Exercise objective:
Every line in the entries that holds "deep" should be identified and copied.

====== Data supplied

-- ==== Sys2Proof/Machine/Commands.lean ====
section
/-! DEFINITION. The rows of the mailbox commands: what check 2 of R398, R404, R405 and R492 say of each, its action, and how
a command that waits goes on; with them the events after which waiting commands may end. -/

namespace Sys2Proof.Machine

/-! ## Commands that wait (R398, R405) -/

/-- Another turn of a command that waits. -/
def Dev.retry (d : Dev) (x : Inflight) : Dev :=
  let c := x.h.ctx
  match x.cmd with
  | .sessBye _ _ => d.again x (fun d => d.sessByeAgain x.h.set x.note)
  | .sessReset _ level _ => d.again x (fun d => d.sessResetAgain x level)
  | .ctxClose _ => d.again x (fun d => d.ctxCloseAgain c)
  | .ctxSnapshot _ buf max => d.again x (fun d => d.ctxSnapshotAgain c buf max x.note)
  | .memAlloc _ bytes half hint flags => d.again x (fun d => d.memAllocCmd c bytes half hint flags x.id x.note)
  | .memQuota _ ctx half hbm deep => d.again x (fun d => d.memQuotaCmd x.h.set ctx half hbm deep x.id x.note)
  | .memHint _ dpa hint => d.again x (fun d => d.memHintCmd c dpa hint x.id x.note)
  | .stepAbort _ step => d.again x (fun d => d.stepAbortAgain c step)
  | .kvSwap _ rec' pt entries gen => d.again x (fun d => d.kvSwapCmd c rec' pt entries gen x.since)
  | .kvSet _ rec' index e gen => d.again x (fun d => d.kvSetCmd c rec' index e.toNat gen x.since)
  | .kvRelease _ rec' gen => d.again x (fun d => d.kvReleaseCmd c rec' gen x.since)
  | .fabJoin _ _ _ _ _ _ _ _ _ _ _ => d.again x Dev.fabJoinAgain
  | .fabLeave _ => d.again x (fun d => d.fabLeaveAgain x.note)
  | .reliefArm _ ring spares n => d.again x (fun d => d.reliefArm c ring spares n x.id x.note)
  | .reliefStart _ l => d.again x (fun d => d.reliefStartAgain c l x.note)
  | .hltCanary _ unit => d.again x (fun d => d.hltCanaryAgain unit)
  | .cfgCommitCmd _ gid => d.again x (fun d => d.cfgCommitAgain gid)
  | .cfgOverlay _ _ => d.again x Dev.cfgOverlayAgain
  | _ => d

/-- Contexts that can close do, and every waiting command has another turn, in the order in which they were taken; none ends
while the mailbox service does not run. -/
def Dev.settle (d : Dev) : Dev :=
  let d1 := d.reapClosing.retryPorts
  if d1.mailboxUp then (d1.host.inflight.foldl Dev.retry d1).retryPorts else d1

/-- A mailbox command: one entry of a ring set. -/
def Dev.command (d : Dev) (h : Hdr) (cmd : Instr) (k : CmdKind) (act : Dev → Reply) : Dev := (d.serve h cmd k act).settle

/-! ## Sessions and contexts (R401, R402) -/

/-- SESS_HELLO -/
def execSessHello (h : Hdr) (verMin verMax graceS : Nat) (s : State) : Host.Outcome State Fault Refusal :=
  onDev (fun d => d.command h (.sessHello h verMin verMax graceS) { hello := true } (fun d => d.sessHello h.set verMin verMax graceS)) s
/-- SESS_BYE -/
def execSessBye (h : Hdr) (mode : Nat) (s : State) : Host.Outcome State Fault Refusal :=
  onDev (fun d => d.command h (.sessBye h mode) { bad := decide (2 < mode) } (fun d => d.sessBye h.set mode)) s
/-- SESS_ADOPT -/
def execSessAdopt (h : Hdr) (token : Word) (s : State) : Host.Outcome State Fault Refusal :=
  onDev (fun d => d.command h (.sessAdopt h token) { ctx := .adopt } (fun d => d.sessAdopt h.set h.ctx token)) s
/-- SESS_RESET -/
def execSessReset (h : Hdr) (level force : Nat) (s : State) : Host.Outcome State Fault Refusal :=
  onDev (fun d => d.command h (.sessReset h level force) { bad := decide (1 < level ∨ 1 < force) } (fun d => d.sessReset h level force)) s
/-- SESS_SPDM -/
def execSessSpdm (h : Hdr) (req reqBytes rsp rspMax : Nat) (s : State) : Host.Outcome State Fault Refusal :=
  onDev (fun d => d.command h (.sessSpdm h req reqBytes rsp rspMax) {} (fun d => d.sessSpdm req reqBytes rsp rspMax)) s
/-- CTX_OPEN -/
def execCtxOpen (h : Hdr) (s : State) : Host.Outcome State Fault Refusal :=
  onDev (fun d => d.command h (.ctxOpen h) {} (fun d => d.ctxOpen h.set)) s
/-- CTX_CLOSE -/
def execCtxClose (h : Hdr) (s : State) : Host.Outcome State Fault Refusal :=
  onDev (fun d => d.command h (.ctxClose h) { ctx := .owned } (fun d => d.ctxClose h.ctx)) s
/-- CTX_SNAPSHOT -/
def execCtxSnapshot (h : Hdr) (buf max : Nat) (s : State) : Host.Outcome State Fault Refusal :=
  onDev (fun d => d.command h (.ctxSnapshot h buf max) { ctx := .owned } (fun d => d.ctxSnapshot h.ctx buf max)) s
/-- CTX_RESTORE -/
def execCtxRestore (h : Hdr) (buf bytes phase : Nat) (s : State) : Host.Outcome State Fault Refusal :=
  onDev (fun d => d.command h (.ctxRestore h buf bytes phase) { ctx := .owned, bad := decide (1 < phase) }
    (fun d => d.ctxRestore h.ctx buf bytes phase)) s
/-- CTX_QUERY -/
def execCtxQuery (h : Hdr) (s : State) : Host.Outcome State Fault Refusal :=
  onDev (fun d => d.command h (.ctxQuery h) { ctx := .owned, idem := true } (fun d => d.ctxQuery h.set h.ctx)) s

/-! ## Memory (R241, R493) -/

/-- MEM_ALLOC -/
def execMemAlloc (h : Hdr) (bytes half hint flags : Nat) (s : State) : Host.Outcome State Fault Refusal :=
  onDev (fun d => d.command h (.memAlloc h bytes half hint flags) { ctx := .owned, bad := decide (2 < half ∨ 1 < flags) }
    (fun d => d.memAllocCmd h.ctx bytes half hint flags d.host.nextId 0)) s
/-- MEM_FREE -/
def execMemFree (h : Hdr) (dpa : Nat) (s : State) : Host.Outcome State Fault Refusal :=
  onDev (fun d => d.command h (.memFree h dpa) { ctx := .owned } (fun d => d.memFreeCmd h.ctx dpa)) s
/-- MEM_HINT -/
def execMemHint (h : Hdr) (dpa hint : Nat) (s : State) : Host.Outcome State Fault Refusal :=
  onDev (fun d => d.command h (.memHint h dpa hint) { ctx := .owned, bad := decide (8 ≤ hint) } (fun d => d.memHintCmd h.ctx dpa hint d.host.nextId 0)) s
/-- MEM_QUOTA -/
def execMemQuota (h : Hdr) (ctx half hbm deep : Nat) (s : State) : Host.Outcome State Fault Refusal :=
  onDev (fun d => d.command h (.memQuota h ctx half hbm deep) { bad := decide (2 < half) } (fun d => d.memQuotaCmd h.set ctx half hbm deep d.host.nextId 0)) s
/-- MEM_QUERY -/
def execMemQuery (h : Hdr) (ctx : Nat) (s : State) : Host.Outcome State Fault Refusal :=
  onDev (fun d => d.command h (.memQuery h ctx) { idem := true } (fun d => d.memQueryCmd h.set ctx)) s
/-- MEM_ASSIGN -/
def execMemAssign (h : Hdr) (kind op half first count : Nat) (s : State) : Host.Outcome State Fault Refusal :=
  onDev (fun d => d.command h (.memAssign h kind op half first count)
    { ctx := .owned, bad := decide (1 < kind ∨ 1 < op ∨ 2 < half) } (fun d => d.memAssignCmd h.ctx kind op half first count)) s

============

Reply to the exercise:
  | .memQuota _ ctx half hbm deep => d.again x (fun d => d.memQuotaCmd x.h.set ctx half hbm deep x.id x.note)
def execMemQuota (h : Hdr) (ctx half hbm deep : Nat) (s : State) : Host.Outcome State Fault Refusal :=
  onDev (fun d => d.command h (.memQuota h ctx half hbm deep) { bad := decide (2 < half) } (fun d => d.memQuotaCmd h.set ctx half hbm deep d.host.nextId 0)) s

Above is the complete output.